SUPPLIED DATA: Begin

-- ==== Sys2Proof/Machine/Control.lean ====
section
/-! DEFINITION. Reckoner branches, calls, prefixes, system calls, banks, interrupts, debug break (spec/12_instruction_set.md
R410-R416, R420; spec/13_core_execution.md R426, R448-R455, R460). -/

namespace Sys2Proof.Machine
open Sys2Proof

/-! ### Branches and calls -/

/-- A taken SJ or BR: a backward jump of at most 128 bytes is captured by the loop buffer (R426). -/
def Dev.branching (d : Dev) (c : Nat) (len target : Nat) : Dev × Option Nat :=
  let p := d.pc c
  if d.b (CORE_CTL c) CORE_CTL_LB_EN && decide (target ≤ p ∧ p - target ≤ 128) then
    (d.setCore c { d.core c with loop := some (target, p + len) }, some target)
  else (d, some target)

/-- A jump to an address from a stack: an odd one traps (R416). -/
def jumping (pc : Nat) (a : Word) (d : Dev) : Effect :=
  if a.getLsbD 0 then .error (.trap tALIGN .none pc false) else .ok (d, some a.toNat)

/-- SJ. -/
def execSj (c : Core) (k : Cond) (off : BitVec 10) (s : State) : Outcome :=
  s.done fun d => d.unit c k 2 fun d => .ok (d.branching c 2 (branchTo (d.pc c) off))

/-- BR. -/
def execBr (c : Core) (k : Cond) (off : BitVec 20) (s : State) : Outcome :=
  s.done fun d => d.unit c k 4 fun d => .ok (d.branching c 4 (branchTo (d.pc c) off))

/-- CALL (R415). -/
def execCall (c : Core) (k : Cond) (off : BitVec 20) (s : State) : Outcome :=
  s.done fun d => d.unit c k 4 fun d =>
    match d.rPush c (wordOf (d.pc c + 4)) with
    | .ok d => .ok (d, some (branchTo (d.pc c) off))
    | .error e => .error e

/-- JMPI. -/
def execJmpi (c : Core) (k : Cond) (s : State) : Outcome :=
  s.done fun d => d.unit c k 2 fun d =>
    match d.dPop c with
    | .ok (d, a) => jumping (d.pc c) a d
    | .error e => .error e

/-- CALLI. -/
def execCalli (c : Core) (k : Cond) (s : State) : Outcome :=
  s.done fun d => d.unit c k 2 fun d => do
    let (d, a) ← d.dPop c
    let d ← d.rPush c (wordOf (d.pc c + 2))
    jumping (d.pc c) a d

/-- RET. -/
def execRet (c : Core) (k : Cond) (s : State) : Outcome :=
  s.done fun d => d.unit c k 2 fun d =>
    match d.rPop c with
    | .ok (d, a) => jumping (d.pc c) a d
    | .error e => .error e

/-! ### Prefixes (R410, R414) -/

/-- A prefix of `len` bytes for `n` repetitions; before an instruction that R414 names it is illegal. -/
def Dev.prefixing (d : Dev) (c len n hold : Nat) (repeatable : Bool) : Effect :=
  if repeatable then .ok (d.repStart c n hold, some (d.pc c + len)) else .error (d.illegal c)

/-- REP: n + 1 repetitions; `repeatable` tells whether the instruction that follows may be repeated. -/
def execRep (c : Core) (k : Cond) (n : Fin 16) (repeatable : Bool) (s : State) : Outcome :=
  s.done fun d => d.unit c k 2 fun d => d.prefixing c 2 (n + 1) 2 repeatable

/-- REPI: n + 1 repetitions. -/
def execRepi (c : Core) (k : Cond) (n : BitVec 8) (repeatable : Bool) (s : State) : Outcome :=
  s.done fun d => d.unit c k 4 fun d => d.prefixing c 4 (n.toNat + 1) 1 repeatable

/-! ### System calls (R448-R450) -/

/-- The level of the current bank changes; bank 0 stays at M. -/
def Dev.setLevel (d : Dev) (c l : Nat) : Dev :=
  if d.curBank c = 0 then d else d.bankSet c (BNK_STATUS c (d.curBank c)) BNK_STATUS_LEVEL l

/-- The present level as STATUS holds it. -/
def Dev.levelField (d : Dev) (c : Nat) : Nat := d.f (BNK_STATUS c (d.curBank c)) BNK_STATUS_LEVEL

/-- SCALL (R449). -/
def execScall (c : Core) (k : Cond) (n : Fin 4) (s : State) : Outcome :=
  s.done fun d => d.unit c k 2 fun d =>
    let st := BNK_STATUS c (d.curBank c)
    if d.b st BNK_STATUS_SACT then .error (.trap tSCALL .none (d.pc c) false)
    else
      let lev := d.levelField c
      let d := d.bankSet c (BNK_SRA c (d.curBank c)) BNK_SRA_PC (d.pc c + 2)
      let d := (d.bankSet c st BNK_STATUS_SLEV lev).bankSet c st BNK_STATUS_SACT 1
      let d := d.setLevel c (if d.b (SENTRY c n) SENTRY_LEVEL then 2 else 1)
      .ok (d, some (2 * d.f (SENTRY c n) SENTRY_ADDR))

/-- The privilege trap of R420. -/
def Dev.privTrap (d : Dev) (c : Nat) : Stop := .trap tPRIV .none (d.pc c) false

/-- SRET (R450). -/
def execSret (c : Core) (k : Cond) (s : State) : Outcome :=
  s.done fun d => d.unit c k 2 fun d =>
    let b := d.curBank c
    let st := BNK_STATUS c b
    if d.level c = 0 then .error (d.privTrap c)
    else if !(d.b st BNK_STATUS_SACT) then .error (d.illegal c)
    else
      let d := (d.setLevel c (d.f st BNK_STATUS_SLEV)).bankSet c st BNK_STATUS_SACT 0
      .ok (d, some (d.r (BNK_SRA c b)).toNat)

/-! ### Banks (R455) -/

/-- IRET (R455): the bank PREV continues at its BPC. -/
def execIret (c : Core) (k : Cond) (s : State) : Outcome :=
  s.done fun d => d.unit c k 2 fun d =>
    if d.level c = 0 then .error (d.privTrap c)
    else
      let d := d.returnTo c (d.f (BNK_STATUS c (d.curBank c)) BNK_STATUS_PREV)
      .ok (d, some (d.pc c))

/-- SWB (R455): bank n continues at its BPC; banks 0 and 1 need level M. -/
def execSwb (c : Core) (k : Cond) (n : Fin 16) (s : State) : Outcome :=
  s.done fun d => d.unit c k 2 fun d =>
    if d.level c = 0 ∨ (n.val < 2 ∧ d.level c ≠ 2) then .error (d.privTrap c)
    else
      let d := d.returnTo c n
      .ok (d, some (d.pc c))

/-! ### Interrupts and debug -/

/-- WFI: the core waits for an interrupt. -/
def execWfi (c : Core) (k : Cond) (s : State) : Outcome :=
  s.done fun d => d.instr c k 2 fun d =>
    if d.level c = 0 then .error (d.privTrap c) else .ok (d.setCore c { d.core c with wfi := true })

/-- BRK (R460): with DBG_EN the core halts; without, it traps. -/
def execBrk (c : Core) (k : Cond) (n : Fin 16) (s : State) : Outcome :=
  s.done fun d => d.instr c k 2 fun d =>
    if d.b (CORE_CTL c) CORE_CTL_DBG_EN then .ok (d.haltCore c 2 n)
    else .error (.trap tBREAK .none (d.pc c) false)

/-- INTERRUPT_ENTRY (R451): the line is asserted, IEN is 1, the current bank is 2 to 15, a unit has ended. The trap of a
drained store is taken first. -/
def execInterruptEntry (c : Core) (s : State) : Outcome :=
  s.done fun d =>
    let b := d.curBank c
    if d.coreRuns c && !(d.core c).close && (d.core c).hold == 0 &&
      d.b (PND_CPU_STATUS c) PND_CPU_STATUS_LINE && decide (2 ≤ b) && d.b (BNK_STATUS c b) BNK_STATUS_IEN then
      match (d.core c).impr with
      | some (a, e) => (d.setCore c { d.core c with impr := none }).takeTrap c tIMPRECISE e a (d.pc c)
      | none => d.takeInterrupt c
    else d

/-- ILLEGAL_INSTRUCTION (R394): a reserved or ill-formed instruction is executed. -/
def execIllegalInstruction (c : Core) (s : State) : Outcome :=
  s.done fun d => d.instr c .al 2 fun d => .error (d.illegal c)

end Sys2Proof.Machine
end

SUPPLIED DATA: End
SUPPLIED DATA: Begin

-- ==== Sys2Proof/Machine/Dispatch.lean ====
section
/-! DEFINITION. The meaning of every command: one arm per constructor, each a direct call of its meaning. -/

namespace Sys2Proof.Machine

SUPPLIED DATA: End
SUPPLIED DATA: Begin

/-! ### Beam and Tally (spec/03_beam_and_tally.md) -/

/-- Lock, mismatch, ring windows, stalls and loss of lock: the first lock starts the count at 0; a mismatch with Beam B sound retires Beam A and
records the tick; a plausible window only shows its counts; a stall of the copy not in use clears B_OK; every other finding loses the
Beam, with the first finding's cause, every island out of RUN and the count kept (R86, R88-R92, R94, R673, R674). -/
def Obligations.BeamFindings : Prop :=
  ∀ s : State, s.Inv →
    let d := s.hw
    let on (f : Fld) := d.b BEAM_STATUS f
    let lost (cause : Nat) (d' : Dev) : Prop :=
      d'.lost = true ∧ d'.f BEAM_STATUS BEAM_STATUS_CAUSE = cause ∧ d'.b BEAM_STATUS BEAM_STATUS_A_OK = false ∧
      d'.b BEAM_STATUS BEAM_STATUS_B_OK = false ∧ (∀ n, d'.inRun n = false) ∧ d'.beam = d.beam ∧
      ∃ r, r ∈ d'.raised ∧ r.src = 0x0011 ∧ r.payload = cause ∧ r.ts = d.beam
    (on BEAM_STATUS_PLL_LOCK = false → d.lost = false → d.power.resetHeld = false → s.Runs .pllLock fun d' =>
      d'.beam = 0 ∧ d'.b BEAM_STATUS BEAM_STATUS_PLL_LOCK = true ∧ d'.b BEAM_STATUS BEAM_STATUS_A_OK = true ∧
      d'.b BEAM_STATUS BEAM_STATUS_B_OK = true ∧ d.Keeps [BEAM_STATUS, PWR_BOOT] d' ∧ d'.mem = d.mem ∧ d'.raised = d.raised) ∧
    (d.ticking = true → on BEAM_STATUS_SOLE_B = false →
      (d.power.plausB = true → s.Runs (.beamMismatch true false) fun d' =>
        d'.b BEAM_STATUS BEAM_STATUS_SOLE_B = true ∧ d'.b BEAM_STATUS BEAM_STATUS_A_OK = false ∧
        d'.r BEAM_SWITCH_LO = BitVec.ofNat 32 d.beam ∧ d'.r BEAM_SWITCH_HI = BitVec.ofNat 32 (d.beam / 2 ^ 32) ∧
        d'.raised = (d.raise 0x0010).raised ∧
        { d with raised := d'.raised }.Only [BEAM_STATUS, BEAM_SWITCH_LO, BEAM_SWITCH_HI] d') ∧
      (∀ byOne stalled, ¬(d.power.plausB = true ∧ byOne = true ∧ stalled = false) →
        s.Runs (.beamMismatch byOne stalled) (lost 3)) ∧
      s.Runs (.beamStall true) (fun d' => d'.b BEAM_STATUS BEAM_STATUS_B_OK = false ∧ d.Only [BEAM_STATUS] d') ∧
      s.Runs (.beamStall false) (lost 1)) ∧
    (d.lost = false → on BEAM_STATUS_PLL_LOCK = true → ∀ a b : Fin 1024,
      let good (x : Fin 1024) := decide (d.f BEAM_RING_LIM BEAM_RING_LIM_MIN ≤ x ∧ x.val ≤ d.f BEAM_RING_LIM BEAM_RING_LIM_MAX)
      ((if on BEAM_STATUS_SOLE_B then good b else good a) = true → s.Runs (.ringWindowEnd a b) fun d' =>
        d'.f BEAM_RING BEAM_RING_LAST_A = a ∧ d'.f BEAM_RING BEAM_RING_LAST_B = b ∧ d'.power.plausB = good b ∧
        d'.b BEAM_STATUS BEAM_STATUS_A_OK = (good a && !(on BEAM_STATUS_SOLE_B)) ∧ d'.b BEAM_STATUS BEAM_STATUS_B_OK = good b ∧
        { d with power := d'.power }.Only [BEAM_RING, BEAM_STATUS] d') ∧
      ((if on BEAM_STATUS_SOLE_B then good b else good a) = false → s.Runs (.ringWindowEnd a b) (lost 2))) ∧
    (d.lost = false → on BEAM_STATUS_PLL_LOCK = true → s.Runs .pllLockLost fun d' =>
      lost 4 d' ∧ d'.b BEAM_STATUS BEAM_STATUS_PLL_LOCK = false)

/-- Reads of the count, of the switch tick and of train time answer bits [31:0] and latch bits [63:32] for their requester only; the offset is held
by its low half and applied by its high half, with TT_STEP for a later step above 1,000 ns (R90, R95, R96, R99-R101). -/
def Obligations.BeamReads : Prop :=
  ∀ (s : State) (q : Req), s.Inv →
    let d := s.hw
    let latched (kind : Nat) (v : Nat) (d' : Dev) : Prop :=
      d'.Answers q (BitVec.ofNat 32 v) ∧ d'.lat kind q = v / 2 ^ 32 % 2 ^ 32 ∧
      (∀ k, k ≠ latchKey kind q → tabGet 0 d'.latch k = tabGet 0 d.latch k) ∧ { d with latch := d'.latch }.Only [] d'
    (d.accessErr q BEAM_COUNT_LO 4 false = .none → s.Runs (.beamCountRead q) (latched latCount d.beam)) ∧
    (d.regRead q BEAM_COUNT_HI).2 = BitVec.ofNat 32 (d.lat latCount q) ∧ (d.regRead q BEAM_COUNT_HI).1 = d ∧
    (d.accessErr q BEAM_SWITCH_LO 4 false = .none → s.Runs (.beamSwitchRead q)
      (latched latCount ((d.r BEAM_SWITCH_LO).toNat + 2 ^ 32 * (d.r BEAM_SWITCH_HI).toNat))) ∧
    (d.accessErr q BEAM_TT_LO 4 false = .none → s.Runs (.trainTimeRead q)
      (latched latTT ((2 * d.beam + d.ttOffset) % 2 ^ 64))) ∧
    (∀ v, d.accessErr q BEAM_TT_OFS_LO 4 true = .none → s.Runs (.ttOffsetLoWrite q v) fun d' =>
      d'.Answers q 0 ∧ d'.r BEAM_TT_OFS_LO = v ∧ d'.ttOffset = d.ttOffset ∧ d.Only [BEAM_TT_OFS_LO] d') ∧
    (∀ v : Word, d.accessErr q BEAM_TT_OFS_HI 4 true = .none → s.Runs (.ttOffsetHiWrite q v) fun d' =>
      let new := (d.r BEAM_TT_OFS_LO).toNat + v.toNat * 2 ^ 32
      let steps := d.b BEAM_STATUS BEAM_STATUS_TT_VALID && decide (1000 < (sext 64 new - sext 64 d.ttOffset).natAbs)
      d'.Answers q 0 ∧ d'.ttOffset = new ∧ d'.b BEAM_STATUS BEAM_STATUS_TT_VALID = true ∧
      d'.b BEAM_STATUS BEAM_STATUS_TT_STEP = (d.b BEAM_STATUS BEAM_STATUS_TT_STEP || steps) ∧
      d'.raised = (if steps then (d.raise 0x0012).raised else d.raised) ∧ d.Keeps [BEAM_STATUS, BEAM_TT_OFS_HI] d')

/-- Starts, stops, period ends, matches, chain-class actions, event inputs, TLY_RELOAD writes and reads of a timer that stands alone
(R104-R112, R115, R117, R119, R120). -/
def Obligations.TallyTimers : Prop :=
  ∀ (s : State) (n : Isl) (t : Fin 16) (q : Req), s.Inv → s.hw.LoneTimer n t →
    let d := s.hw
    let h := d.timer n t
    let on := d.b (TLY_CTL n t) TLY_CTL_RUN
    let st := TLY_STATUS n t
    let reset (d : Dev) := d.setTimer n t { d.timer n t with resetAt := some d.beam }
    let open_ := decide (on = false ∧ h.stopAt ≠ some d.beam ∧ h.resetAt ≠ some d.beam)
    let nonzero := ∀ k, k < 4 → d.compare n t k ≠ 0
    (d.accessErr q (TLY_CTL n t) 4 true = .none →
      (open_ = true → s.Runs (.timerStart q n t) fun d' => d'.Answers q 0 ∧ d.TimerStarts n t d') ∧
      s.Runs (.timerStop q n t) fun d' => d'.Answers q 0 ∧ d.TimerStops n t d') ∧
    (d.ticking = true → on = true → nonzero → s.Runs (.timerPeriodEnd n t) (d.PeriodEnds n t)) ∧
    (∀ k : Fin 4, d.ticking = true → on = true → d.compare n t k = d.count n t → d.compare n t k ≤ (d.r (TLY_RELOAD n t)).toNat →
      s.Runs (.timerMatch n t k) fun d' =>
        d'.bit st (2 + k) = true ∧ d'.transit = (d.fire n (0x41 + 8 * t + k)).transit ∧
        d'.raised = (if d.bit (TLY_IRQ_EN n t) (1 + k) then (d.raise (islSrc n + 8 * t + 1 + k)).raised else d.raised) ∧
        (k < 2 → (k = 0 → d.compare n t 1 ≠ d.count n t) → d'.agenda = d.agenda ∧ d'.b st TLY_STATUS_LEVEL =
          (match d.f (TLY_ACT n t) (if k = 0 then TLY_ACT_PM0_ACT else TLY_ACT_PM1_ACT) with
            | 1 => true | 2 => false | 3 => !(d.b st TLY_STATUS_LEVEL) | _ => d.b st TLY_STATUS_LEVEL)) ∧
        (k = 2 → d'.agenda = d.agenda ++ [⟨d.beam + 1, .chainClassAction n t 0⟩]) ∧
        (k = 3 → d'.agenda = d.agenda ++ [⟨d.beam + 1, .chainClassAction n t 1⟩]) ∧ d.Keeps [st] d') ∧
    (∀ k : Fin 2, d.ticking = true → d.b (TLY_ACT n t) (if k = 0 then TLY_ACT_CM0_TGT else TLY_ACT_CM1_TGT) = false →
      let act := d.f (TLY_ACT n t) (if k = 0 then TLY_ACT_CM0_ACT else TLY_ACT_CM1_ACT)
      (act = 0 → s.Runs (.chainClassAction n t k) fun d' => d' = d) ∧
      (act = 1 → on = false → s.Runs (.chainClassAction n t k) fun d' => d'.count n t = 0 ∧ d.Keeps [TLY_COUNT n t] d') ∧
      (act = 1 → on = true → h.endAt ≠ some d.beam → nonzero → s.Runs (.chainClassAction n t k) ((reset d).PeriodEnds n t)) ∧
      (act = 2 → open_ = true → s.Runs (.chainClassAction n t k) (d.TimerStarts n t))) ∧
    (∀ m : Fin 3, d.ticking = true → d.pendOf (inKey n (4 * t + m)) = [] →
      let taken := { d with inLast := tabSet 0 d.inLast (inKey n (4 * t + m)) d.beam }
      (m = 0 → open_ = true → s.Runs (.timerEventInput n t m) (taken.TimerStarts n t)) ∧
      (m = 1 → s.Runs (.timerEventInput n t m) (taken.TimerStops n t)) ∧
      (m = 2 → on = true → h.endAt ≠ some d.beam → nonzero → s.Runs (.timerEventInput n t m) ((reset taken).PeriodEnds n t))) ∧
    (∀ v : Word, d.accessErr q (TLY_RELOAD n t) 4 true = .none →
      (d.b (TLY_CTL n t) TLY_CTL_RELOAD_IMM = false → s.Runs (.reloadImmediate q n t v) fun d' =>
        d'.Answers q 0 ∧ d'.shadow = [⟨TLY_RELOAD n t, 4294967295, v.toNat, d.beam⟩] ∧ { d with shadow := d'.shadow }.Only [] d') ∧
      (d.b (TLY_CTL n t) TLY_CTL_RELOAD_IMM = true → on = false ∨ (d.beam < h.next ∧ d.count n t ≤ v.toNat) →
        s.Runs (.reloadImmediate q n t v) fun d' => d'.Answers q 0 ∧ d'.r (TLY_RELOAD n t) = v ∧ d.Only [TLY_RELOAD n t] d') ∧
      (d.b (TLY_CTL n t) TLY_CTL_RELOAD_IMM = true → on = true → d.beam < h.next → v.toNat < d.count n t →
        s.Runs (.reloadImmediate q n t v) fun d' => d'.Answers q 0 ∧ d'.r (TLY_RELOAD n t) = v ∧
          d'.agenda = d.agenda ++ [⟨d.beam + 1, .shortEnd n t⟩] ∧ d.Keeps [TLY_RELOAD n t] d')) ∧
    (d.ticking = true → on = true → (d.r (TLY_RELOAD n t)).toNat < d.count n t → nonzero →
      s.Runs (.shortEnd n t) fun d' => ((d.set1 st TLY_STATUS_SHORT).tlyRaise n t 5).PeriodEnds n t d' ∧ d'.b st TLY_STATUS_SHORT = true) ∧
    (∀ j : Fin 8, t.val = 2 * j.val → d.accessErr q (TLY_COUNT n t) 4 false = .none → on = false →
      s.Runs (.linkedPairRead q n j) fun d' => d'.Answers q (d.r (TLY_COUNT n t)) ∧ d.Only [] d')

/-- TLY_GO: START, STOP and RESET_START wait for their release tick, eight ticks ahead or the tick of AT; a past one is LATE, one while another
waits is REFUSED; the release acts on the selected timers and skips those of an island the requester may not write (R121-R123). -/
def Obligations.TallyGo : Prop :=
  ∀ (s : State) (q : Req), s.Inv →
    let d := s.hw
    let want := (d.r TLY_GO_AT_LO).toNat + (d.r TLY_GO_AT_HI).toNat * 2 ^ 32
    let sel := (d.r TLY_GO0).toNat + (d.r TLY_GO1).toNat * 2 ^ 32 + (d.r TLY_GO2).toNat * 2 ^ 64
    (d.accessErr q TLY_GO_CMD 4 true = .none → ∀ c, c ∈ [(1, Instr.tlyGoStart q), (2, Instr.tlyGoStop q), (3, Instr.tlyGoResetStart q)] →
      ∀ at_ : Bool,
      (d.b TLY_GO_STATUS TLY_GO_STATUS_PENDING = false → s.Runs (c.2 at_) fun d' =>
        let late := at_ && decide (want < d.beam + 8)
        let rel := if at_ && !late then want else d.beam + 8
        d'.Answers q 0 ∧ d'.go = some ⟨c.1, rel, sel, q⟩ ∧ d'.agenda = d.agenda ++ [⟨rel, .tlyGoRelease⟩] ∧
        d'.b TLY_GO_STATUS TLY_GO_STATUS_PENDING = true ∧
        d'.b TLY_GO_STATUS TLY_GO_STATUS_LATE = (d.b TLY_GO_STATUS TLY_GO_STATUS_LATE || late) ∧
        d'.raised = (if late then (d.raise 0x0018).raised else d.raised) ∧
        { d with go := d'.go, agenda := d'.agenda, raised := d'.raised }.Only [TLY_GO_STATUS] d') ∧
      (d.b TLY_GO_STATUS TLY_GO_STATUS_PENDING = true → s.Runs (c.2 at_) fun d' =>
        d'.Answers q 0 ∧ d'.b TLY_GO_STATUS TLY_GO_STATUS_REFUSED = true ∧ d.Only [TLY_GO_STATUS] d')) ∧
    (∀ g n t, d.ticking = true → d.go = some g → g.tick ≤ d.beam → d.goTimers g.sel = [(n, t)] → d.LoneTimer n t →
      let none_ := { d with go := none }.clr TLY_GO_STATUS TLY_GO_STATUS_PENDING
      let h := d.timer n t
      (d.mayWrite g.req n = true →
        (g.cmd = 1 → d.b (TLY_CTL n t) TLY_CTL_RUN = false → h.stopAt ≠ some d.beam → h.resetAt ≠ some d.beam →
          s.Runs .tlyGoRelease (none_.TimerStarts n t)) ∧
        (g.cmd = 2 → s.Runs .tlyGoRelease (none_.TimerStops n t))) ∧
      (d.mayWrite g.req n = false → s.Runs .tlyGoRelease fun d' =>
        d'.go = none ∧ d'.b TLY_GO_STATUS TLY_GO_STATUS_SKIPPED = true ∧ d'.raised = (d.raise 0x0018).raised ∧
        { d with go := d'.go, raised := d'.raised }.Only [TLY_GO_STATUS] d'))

SUPPLIED DATA: End

● **TASK REQUIREMENTS**:
Look above for the line holding "-- ==== Sys2Proof/Machine/Control.lean". Print it and every line after it, exactly, through the line holding "match d.dPop c with".

● **COMPLETED EXERCISE**:
-- ==== Sys2Proof/Machine/Control.lean ====
section
/-! DEFINITION. Reckoner branches, calls, prefixes, system calls, banks, interrupts, debug break (spec/12_instruction_set.md
R410-R416, R420; spec/13_core_execution.md R426, R448-R455, R460). -/

namespace Sys2Proof.Machine
open Sys2Proof

/-! ### Branches and calls -/

/-- A taken SJ or BR: a backward jump of at most 128 bytes is captured by the loop buffer (R426). -/
def Dev.branching (d : Dev) (c : Nat) (len target : Nat) : Dev × Option Nat :=
  let p := d.pc c
  if d.b (CORE_CTL c) CORE_CTL_LB_EN && decide (target ≤ p ∧ p - target ≤ 128) then
    (d.setCore c { d.core c with loop := some (target, p + len) }, some target)
  else (d, some target)

/-- A jump to an address from a stack: an odd one traps (R416). -/
def jumping (pc : Nat) (a : Word) (d : Dev) : Effect :=
  if a.getLsbD 0 then .error (.trap tALIGN .none pc false) else .ok (d, some a.toNat)

/-- SJ. -/
def execSj (c : Core) (k : Cond) (off : BitVec 10) (s : State) : Outcome :=
  s.done fun d => d.unit c k 2 fun d => .ok (d.branching c 2 (branchTo (d.pc c) off))

/-- BR. -/
def execBr (c : Core) (k : Cond) (off : BitVec 20) (s : State) : Outcome :=
  s.done fun d => d.unit c k 4 fun d => .ok (d.branching c 4 (branchTo (d.pc c) off))

/-- CALL (R415). -/
def execCall (c : Core) (k : Cond) (off : BitVec 20) (s : State) : Outcome :=
  s.done fun d => d.unit c k 4 fun d =>
    match d.rPush c (wordOf (d.pc c + 4)) with
    | .ok d => .ok (d, some (branchTo (d.pc c) off))
    | .error e => .error e

/-- JMPI. -/
def execJmpi (c : Core) (k : Cond) (s : State) : Outcome :=
  s.done fun d => d.unit c k 2 fun d =>
    match d.dPop c with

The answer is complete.